Waren Sitas Eltern den Eltern von Barbara Albert ähnlich? „Nein, natürlich nicht“, sagt Albert. „Grundsätzlich war die SS-Vergangenheit meines Großvaters kein Thema, bis ich den Film gedreht habe. Aber als meine Familie ihn dann gesehen hat, hat er etwas bewirkt. Dadurch sind wir uns alle wieder ein Stück näher gekommen.“

Viele Täterenkel hätten aber trotzdem noch Scham und Schuldgefühle.
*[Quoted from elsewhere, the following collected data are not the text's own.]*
-- ==== Sys2Proof/Tests/Slice0.lean ====
section
/-! SUPPORT. Tests: the well-formedness checks, decoding of written-out words, one-step tests with the numbers of
spec/95_test_vectors.md, and for each statement with hypotheses a witness that meets them. -/

open Sys2Proof Sys2Proof.Machine

namespace Sys2Proof.Tests

/-! ## Well-formedness: a compare with L = 1 is refused (R61), with L = 0 it is not -/

theorem test_wellFormed_cmpi : (Instr.cmpi 0 true 3 0).wellFormed = false ∧ (Instr.cmpi 0 false 3 0).wellFormed = true := by decide
theorem test_wellFormed_cmp : (Instr.cmp 0 true 3 4).wellFormed = false ∧ (Instr.cmp 0 false 3 4).wellFormed = true := by decide
theorem test_wellFormed_cmpli : (Instr.cmpli 1 true 3 5).wellFormed = false ∧ (Instr.cmpli 1 false 3 5).wellFormed = true := by decide
theorem test_wellFormed_cmpl : (Instr.cmpl 0 true 3 4).wellFormed = false ∧ (Instr.cmpl 0 false 3 4).wellFormed = true := by decide

/-! ## Decoding

The words are the `match` patterns of spec/opcode_table.json with the operands in the fields of R46: target 3, sources 4
and 5, SH 1, MB 2, ME 30, crfD 6, TO 18, the immediate 0x8001. -/

theorem test_decode_add_immediate :
    decodeWord 0x38648001 = .instr (.addi 3 4 0x8001) ∧
    decodeWord 0x3C648001 = .instr (.addis 3 4 0x8001) ∧
    decodeWord 0x30648001 = .instr (.addic 3 4 0x8001) ∧
    decodeWord 0x34648001 = .instr (.addicRc 3 4 0x8001) ∧
    decodeWord 0x20648001 = .instr (.subfic 3 4 0x8001) ∧
    decodeWord 0x1C648001 = .instr (.mulli 3 4 0x8001) := by
  decide

theorem test_decode_add :
    decodeWord 0x7C642A14 = .instr (.add 3 4 5) ∧
    decodeWord 0x7C642A15 = .instr (.addRc 3 4 5) ∧
    decodeWord 0x7C642E14 = .instr (.addo 3 4 5) ∧
    decodeWord 0x7C642E15 = .instr (.addoRc 3 4 5) ∧
    decodeWord 0x7C642814 = .instr (.addc 3 4 5) ∧
    decodeWord 0x7C642815 = .instr (.addcRc 3 4 5) ∧
    decodeWord 0x7C642C14 = .instr (.addco 3 4 5) ∧
    decodeWord 0x7C642C15 = .instr (.addcoRc 3 4 5) ∧
    decodeWord 0x7C642914 = .instr (.adde 3 4 5) ∧
    decodeWord 0x7C642915 = .instr (.addeRc 3 4 5) ∧
    decodeWord 0x7C642D14 = .instr (.addeo 3 4 5) ∧
    decodeWord 0x7C642D15 = .instr (.addeoRc 3 4 5) := by
  decide

theorem test_decode_subtract :
    decodeWord 0x7C642850 = .instr (.subf 3 4 5) ∧
    decodeWord 0x7C642851 = .instr (.subfRc 3 4 5) ∧
    decodeWord 0x7C642C50 = .instr (.subfo 3 4 5) ∧
    decodeWord 0x7C642C51 = .instr (.subfoRc 3 4 5) ∧
    decodeWord 0x7C642810 = .instr (.subfc 3 4 5) ∧
    decodeWord 0x7C642811 = .instr (.subfcRc 3 4 5) ∧
    decodeWord 0x7C642C10 = .instr (.subfco 3 4 5) ∧
    decodeWord 0x7C642C11 = .instr (.subfcoRc 3 4 5) ∧
    decodeWord 0x7C642910 = .instr (.subfe 3 4 5) ∧
    decodeWord 0x7C642911 = .instr (.subfeRc 3 4 5) ∧
    decodeWord 0x7C642D10 = .instr (.subfeo 3 4 5) ∧
    decodeWord 0x7C642D11 = .instr (.subfeoRc 3 4 5) := by
  decide

theorem test_decode_add_one_operand :
    decodeWord 0x7C6401D4 = .instr (.addme 3 4) ∧
    decodeWord 0x7C6401D5 = .instr (.addmeRc 3 4) ∧
    decodeWord 0x7C6405D4 = .instr (.addmeo 3 4) ∧
    decodeWord 0x7C6405D5 = .instr (.addmeoRc 3 4) ∧
    decodeWord 0x7C640194 = .instr (.addze 3 4) ∧
    decodeWord 0x7C640195 = .instr (.addzeRc 3 4) ∧
    decodeWord 0x7C640594 = .instr (.addzeo 3 4) ∧
    decodeWord 0x7C640595 = .instr (.addzeoRc 3 4) ∧
    decodeWord 0x7C6400D0 = .instr (.neg 3 4) ∧
    decodeWord 0x7C6400D1 = .instr (.negRc 3 4) ∧
    decodeWord 0x7C6404D0 = .instr (.nego 3 4) ∧
    decodeWord 0x7C6404D1 = .instr (.negoRc 3 4) := by
  decide

theorem test_decode_subtract_one_operand :
    decodeWord 0x7C6401D0 = .instr (.subfme 3 4) ∧
    decodeWord 0x7C6401D1 = .instr (.subfmeRc 3 4) ∧
    decodeWord 0x7C6405D0 = .instr (.subfmeo 3 4) ∧
    decodeWord 0x7C6405D1 = .instr (.subfmeoRc 3 4) ∧
    decodeWord 0x7C640190 = .instr (.subfze 3 4) ∧
    decodeWord 0x7C640191 = .instr (.subfzeRc 3 4) ∧
    decodeWord 0x7C640590 = .instr (.subfzeo 3 4) ∧
    decodeWord 0x7C640591 = .instr (.subfzeoRc 3 4) := by
  decide

theorem test_decode_multiply :
    decodeWord 0x7C6429D6 = .instr (.mullw 3 4 5) ∧
    decodeWord 0x7C6429D7 = .instr (.mullwRc 3 4 5) ∧
    decodeWord 0x7C642DD6 = .instr (.mullwo 3 4 5) ∧
    decodeWord 0x7C642DD7 = .instr (.mullwoRc 3 4 5) ∧
    decodeWord 0x7C642896 = .instr (.mulhw 3 4 5) ∧
    decodeWord 0x7C642897 = .instr (.mulhwRc 3 4 5) ∧
    decodeWord 0x7C642816 = .instr (.mulhwu 3 4 5) ∧
    decodeWord 0x7C642817 = .instr (.mulhwuRc 3 4 5) := by
  decide

theorem test_decode_divide :
    decodeWord 0x7C642BD6 = .instr (.divw 3 4 5) ∧
    decodeWord 0x7C642BD7 = .instr (.divwRc 3 4 5) ∧
    decodeWord 0x7C642FD6 = .instr (.divwo 3 4 5) ∧
    decodeWord 0x7C642FD7 = .instr (.divwoRc 3 4 5) ∧
    decodeWord 0x7C642B96 = .instr (.divwu 3 4 5) ∧
    decodeWord 0x7C642B97 = .instr (.divwuRc 3 4 5) ∧
    decodeWord 0x7C642F96 = .instr (.divwuo 3 4 5) ∧
    decodeWord 0x7C642F97 = .instr (.divwuoRc 3 4 5) := by
  decide

theorem test_decode_compare :
    decodeWord 0x2F048001 = .instr (.cmpi 6 false 4 0x8001) ∧
    decodeWord 0x7F042800 = .instr (.cmp 6 false 4 5) ∧
    decodeWord 0x2B048001 = .instr (.cmpli 6 false 4 0x8001) ∧
    decodeWord 0x7F042840 = .instr (.cmpl 6 false 4 5) := by
  decide

theorem test_decode_logical_immediate :
    decodeWord 0x70838001 = .instr (.andiRc 3 4 0x8001) ∧
    decodeWord 0x74838001 = .instr (.andisRc 3 4 0x8001) ∧
    decodeWord 0x60838001 = .instr (.ori 3 4 0x8001) ∧
    decodeWord 0x64838001 = .instr (.oris 3 4 0x8001) ∧
    decodeWord 0x68838001 = .instr (.xori 3 4 0x8001) ∧
    decodeWord 0x6C838001 = .instr (.xoris 3 4 0x8001) := by
  decide

theorem test_decode_logical :
    decodeWord 0x7C832838 = .instr (.and 3 4 5) ∧
    decodeWord 0x7C832839 = .instr (.andRc 3 4 5) ∧
    decodeWord 0x7C832B78 = .instr (.or 3 4 5) ∧
    decodeWord 0x7C832B79 = .instr (.orRc 3 4 5) ∧
    decodeWord 0x7C832A78 = .instr (.xor 3 4 5) ∧
    decodeWord 0x7C832A79 = .instr (.xorRc 3 4 5) ∧
    decodeWord 0x7C832BB8 = .instr (.nand 3 4 5) ∧
    decodeWord 0x7C832BB9 = .instr (.nandRc 3 4 5) ∧
    decodeWord 0x7C8328F8 = .instr (.nor 3 4 5) ∧
    decodeWord 0x7C8328F9 = .instr (.norRc 3 4 5) ∧
    decodeWord 0x7C832A38 = .instr (.eqv 3 4 5) ∧
    decodeWord 0x7C832A39 = .instr (.eqvRc 3 4 5) ∧
    decodeWord 0x7C832878 = .instr (.andc 3 4 5) ∧
    decodeWord 0x7C832879 = .instr (.andcRc 3 4 5) ∧
    decodeWord 0x7C832B38 = .instr (.orc 3 4 5) ∧
    decodeWord 0x7C832B39 = .instr (.orcRc 3 4 5) := by
  decide

theorem test_decode_extend_count :
    decodeWord 0x7C830774 = .instr (.extsb 3 4) ∧
    decodeWord 0x7C830775 = .instr (.extsbRc 3 4) ∧
    decodeWord 0x7C830734 = .instr (.extsh 3 4) ∧
    decodeWord 0x7C830735 = .instr (.extshRc 3 4) ∧
    decodeWord 0x7C830034 = .instr (.cntlzw 3 4) ∧
    decodeWord 0x7C830035 = .instr (.cntlzwRc 3 4) := by
  decide

theorem test_decode_rotate :
    decodeWord 0x548308BC = .instr (.rlwinm 3 4 1 2 30) ∧
    decodeWord 0x548308BD = .instr (.rlwinmRc 3 4 1 2 30) ∧
    decodeWord 0x5C8328BC = .instr (.rlwnm 3 4 5 2 30) ∧
    decodeWord 0x5C8328BD = .instr (.rlwnmRc 3 4 5 2 30) ∧
    decodeWord 0x508308BC = .instr (.rlwimi 3 4 1 2 30) ∧
    decodeWord 0x508308BD = .instr (.rlwimiRc 3 4 1 2 30) := by
  decide

theorem test_decode_shift :
    decodeWord 0x7C832830 = .instr (.slw 3 4 5) ∧
    decodeWord 0x7C832831 = .instr (.slwRc 3 4 5) ∧
    decodeWord 0x7C832C30 = .instr (.srw 3 4 5) ∧
    decodeWord 0x7C832C31 = .instr (.srwRc 3 4 5) ∧
    decodeWord 0x7C830E70 = .instr (.srawi 3 4 1) ∧
    decodeWord 0x7C830E71 = .instr (.srawiRc 3 4 1) ∧
    decodeWord 0x7C832E30 = .instr (.sraw 3 4 5) ∧
    decodeWord 0x7C832E31 = .instr (.srawRc 3 4 5) := by
  decide

theorem test_decode_system_trap :
    decodeWord 0x44000002 = .instr .sc ∧
    decodeWord 0x0E448001 = .instr (.twi 18 4 0x8001) ∧
    decodeWord 0x7E442808 = .instr (.tw 18 4 5) := by
  decide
Deswegen sei die Auseinandersetzung mit dem Thema so wichtig: „Wenn Opfer- und Täterenkel miteinander sprechen, hat das schon eine therapeutische Wirkung“, so Albert. Es helfe niemandem, sich ein Leben lang mit Schuldgefühlen zu geißeln. „Besser ist, wir lernen etwas daraus, damit so etwas wie der Zweite Weltkrieg nicht noch einmal passiert.“

Zur Person

Barbara Albert (geb. 1970) feierte als Regisseurin und Drehbuchautorin ihren ersten großen Erfolg mit dem Film „Nordrand“ aus dem Jahr 1999, der beim Filmfestival in Venedig für den „Goldenen Löwen“ nominiert wurde. Die Wienerin studierte Theaterwissenschaften, Publizistik und Germanistik an der Uni Wien, danach Regie- und Drehbuch an der Wiener Filmakademie. Am 23. November startet ihr neuer Film „Die Lebenden“ über die Suche einer Enkelin nach der NS-Vergangenheit ihres Großvaters.